BACKGROUND OF THE INVENTION 
1. Field of the Invention 
The present invention generally relates to the conversion of chemical 
energy to electrical energy and, more particularly, to a combination 
separator provided to electrically insulate the anode from the cathode in 
an electrochemical cell. The combination separator comprises at least one 
layer of a flexible, non-woven polyolefinic cloth superposed with at least 
one layer of a flexible, microporous polyolefinic film. A preferred 
polymeric material for both the non-woven cloth and the film is 
polypropylene. A preferred superposed combination separator according to 
the present invention has a surfactant such as a non-ionic surfactant 
coated thereon, and more preferably coated on the film. An electrochemical 
cell includes an alkali metal primary or secondary cell having the present 
combination separator intermediate the electrodes to provide physical 
separation therebetween. 
2. Prior Art 
Conventionally, separators have fallen into two general categories--those 
made of microporous films and those in the form of a cloth made from 
various materials including polymeric fibers.

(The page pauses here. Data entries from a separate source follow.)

inductive After (s : State) : Instr → State → Prop where
  | timeOnly (c : Instr) : After s c s
  | instant (dt n : Nat) : After s (.timingIntervalExpiry dt) (s.atInstant n)
  -- resets and pins
  | cold (dt : Nat) : After s (.coldReset dt) s.coldReset
  | warm (dt : Nat) (h : s.resetN = true) : After s (.warmReset dt) s.warmReset
  | rise (dt : Nat) (h : s.resetN = false) : After s (.resetNRise dt) ({ s with resetN := true } : State).reviewQuiet
  | pin (dt : Nat) (level : Bool) : After s (.hotPinChange dt level) { s with hotPin := level }
  -- the links
  | training (dt : Nat) (p : Port) (h : (s.link p).state = .down) (hr : s.resetN = true) :
      After s (.trainingStart dt p)
        (s.setLink p { s.link p with state := .training, training := some (s.now + trainingLength) })
  | up (dt : Nat) (p : Port) (h : (s.link p).state = .training) : After s (.trainingComplete dt p) (s.goUp p)
  | down (c : Instr) (dt : Nat) (p : Port) (h : (s.link p).state = .training)
      (hc : c = .trainingTimeout dt p ∨ c = .signalLoss dt p) : After s c (s.setLink p (s.link p).downed)
  | teardown (c : Instr) (dt : Nat) (p : Port) (h : s.online p = true)
      (hc : c = .signalLoss dt p ∨ c = .silenceTimeout dt p ∨ c = .resetPacket dt p) : After s c (s.teardown p)
  | badPacket (dt : Nat) (p : Port) (h : s.online p = true) : After s (.badCheckPacket dt p) (s.badPacket p)
  | discard (c : Instr) (dt : Nat) (p : Port) (h : s.online p = true)
      (hc : (∃ k r, c = .requestDiscard dt p k r) ∨ ∃ k, c = .otherKindDiscard dt p k) :
      After s c ((s.heard p).discardPacket p)
  | ack (dt : Nat) (p : Port) (n : Byte) (h : s.online p = true) :
      After s (.ackReceived dt p n) ((s.heard p).setLink p (((s.heard p).link p).takeAck n))
  | nak (dt : Nat) (p : Port) (n : Byte) (h : s.online p = true) :
      After s (.nakReceived dt p n) ((s.heard p).setLink p (((s.heard p).link p).takeNak n))
  | idle (dt : Nat) (p : Port) (h : s.online p = true) : After s (.idleReceived dt p) (s.heard p)
  | ackTimer (dt : Nat) (p : Port) (h : s.over (s.link p).ackTimer = true) :
      After s (.ackTimerExpiry dt p) (s.setLink p { s.link p with ackTimer := .expired })
  | keepalive (dt : Nat) (p : Port) (h : s.over (s.link p).keepalive = true) :
      After s (.keepaliveExpiry dt p) (s.setLink p { s.link p with keepalive := .expired })
  | sendNak (dt : Nat) (p : Port) (h : s.nextToSend p = some .nak) :
      After s (.sendNak dt p) ((s.sendPlain p .nak).clearNakDue p)
  | sendReplay (dt : Nat) (p : Port) (h : s.nextToSend p = some .replay) : After s (.sendReplay dt p) (s.sendReplayed p)
  | sendInit (dt : Nat) (p : Port) (h : s.nextToSend p = some .init) :
      After s (.sendInit dt p) ((s.sendSequenced p .init).clearInit p)
  | sendResponse (dt : Nat) (p : Port) (first : Bool) (h : s.nextToSend p = some .response) :
      After s (.sendResponse dt p first) (s.sendAnswer p first).reviewQuiet
  | sendNotice (dt : Nat) (p : Port) (h : s.nextToSend p = some .notice) : After s (.sendNotice dt p) (s.sendHeadNotice p)
  | sendAck (dt : Nat) (p : Port) (h : s.nextToSend p = some .ack) : After s (.sendAck dt p) (s.sendPlain p .ack)
  | sendIdle (dt : Nat) (p : Port) (h : s.nextToSend p = some .idle) : After s (.sendIdle dt p) (s.sendPlain p .idle)
  -- requests
  | request (c : Instr) (dt : Nat) (p : Port) (k : Byte) (r : Request) (hc : requestRow c = some (dt, p, k, r)) :
      After s c (s.receive p k r)
  -- array commands, each the arbiter's choice
  | openRow (dt : Nat) (b : BankId) (row : RowId) (g : Grant) (h : s.arbiterChoice = some g) (hg : g.cmd = .openRow b row) :
      After s (.openRow dt b row) (s.issueOpen b row none)
  | openSpare (dt : Nat) (b : BankId) (sp : SpareId) (row : RowId) (g : Grant) (h : s.arbiterChoice = some g)
      (hg : g.cmd = .openSpare b sp row) : After s (.openSpare dt b sp) (s.issueOpen b row (some sp))
  | close (dt : Nat) (b : BankId) (g : Grant) (h : s.arbiterChoice = some g) (hg : g.cmd = .close b) :
      After s (.close dt b) (s.issueClose b)
  | readLine (dt : Nat) (b : BankId) (line : LineIx) (flips : List Flip) (l : LineId) (g : Grant)
      (h : s.arbiterChoice = some g) (hg : g.cmd = .readLine b line) (hl : s.lineOf b line = some l) :
      After s (.readLine dt b line flips) ((s.decay l flips).issueRead g.source l)
  | writeLine (dt : Nat) (b : BankId) (line : LineIx) (l : LineId) (g : Grant) (h : s.arbiterChoice = some g)
      (hg : g.cmd = .writeLine b line) (hl : s.lineOf b line = some l) :
      After s (.writeLine dt b line) (s.issueWrite g.source l)
  | refreshGroup (dt : Nat) (g : GroupId) (x : Grant) (h : s.arbiterChoice = some x) (hg : x.cmd = .refreshGroup g) :
      After s (.refreshGroup dt g) (s.issueRefresh g)
  | retain (dt : Nat) (x : Grant) (h : s.arbiterChoice = some x) (hg : x.cmd = .retain) :
      After s (.retain dt) s.issueRetain
  | resume (dt : Nat) (x : Grant) (h : s.arbiterChoice = some x) (hg : x.cmd = .resume) :
      After s (.resume dt) s.issueResume
  | programSoft (dt : Nat) (b : BankId) (sp : SpareId) (x : Grant) (h : s.arbiterChoice = some x)
      (hg : x.cmd = .programSoft b sp) : After s (.programSoft dt b sp) (s.issueProgram softProgramming)
  | programFuse (dt : Nat) (b : BankId) (sp : SpareId) (x : Grant) (h : s.arbiterChoice = some x)
      (hg : x.cmd = .programFuse b sp) :
      After s (.programFuse dt b sp)
        ((s.issueProgram fuseProgramming).setSpare b sp { state := .retiredFused, mapped := none })
  -- expiries
  | pathFree (dt : Nat) (h : s.reached s.pathBusy = true) : After s (.pathOccupancyExpiry dt) { s with pathBusy := none }
  | opened (dt : Nat) (b : BankId) (h : (s.bank b).state = .opening) (hs : s.since (s.bank b).lastOpen openDelay = true) :
      After s (.openDelayEnd dt b) (s.setBank b (s.idleNext b { s.bank b with state := .opened, idleReset := false }))
  | closed (dt : Nat) (b : BankId) (h : (s.bank b).state = .closing) (hs : s.since (s.bank b).lastClose closeDelay = true) :
      After s (.closeDelayEnd dt b) (s.endClose b)
  | refreshed (dt : Nat) (g : GroupId) (h : s.refreshOver g = true) :
      After s (.groupRefreshEnd dt g) (s.mapBanks (s.endRefreshBank g)).leaveWaitAny
  | programmed (dt : Nat) (c : CurrentJob) (h : s.currentJob = some c) (hp : c.phase = .program)
      (hr : s.reached c.programEnds = true) : After s (.programmingEnd dt) (s.bindSpare c)
  | woken (dt : Nat) (h : s.quiet.part = .waking) (hr : s.reached s.quiet.wakeTimer = true) :
      After s (.wakeTimerExpiry dt) s.endWake
  | idleTimer (dt : Nat) (b : BankId) (h : s.over (s.bank b).idle = true) :
      After s (.idleTimerExpiry dt b) (s.setBank b { s.bank b with idle := .expired })
  | rowLimit (dt : Nat) (b : BankId) (h : (s.bank b).state = .opening ∨ (s.bank b).state = .opened)
      (ho : s.over (s.bank b).openAge = true) : After s (.rowOpenLimit dt b) (s.setBank b (s.bank b).limitReached)
  | quarter (dt : Nat) (h : s.reached s.refresh.quarter = true) :
      After s (.groupExpiry dt) (s.groupExpires s.refresh.rotation).nextQuarter
  | aged (dt : Nat) (p : Port) (st : Stamp) (h : s.ageReached p st = true) :
      After s (.recordAged dt p st) (s.ageThrough st)
  | scrubStep (dt : Nat) (h : s.reached s.scrub.timer = true) : After s (.scrubStepTimerExpiry dt) s.startStep
  | idleHold (dt : Nat) (h : s.quiet.part = .settling) (hr : s.reached s.quiet.holdTimer = true) :
      After s (.idleHoldExpiry dt) s.enterEntering
  | claimTimer (dt : Nat) (p : Port) (h : s.claim.holder = some p) (hr : s.reached s.claim.timer = true) :
      After s (.claimTimerExpiry dt) (s.claimLapses p)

Whether a separator is 
comprised of a microporous film or a cloth material, a fundamental 
requirement is that the material of construction be resistant to 
degradation in the cell environment, have sufficient thickness to maintain 
interelectrode separation without interfering with cell discharge 
performance, and exhibit sufficient surface energy such that electrolyte 
wettability and absorption are augmented. The separator material must also 
have a relatively high electrical resistivity in order to prohibit the 
establishment of short circuit currents flowing directly between the 
electrodes through the separator. 
An example of a film separator is shown in U.S. Pat. No. 4,629,666 to 
Schlaikjer, which discloses partially halogenated microporous polymeric 
films for use as separators in electrochemical cells containing alkali 
metals, such as lithium, and inorganic electrolytes. Similarly, a 
microporous film separator comprising polytetrafluoroethylene (PTFE) is 
disclosed in U.S. Pat. No. 3,661,645 to Strier et al. The benefit is that 
microporous films can be made very thin which contributes to volumetric 
efficiency in that the separator does not detract appreciably from the 
volume of cathode and anode active materials and therefore the energy 
density. The problem is that reduction in separator thickness is 
accompanied by a reduction in material strength as microporous films, 
including those made of polytetrafluoroethylene, can be weak and 
susceptible to tearing. As previously discussed, tensile properties are 
important in selecting a separator, and it is not uncommon for film 
separators to rupture during the manufacturing process, which can lead to 
contact between the electrode materials and result in an internal short 
circuit condition. 
The separator also must have sufficient porosity such that electrode 
separation is maintained while allowing ionic transfer within the 
electrolyte to occur unimpeded during intended cell discharge. Cloth 
separators are relatively porous structures. An exemplary cloth separator 
is shown in U.S. Pat. No. 5,002,843 to Cieslak et al., which discloses a 
lithium/thionyl chloride electrochemical cell system having a separator 
made of aramid fibers provided in a non-woven mat form. Although non-woven 
mats are highly porous and, therefore, not a detriment to ionic transfer 
within the depolarizer/catholyte, their inherent porosity may allow small 
particles of electrode material to migrate through the separator. As is 
the case with microporous films, the use of a non-woven cloth as a 
separator in an electrochemical cell can result in direct physical contact 
between the electrodes, which would give rise to an internal short circuit 
condition. 
The above requirements are balanced by the need that the separator have 
sufficiently strong tensile properties to facilitate cell fabrication and 
to further withstand internal cell stresses due to changes in electrode 
volume during discharge, and during re-charging cycles in secondary 
electrochemical cells. Polytetrafluoroethylene has high tensile strength 
and is, therefore, desirable for use as a separator material in some cell 
chemistries, especially when provided in a cloth form. To complicate 
matters, however, it is known that alkali metals such as lithium are 
reactive in contact with fluorinated carbon (CF.sub.x) electrode active 
materials and polytetrafluoroethylene separators. Contact between lithium 
metal electrodes and polytetrafluoroethylene separators can generate 
sparks and possibly sufficient heat to cause fire. Furthermore, while 
fluorinated carbons (CF.sub.x) are useful as cathode active materials, and 
especially in cells intended to be discharged under a light load for 
extended periods of time such as for routine monitoring of cardiac 
functions by an implantable cardiac defibrillator and the like, it is 
imperative that physical separation is maintained between lithium and the 
cathode material without the provision of polytetrafluoroethylene as a 
separator material due to the potential for excessive heat generation when 
fluorinated carbon active materials are contacted with alkali metals. 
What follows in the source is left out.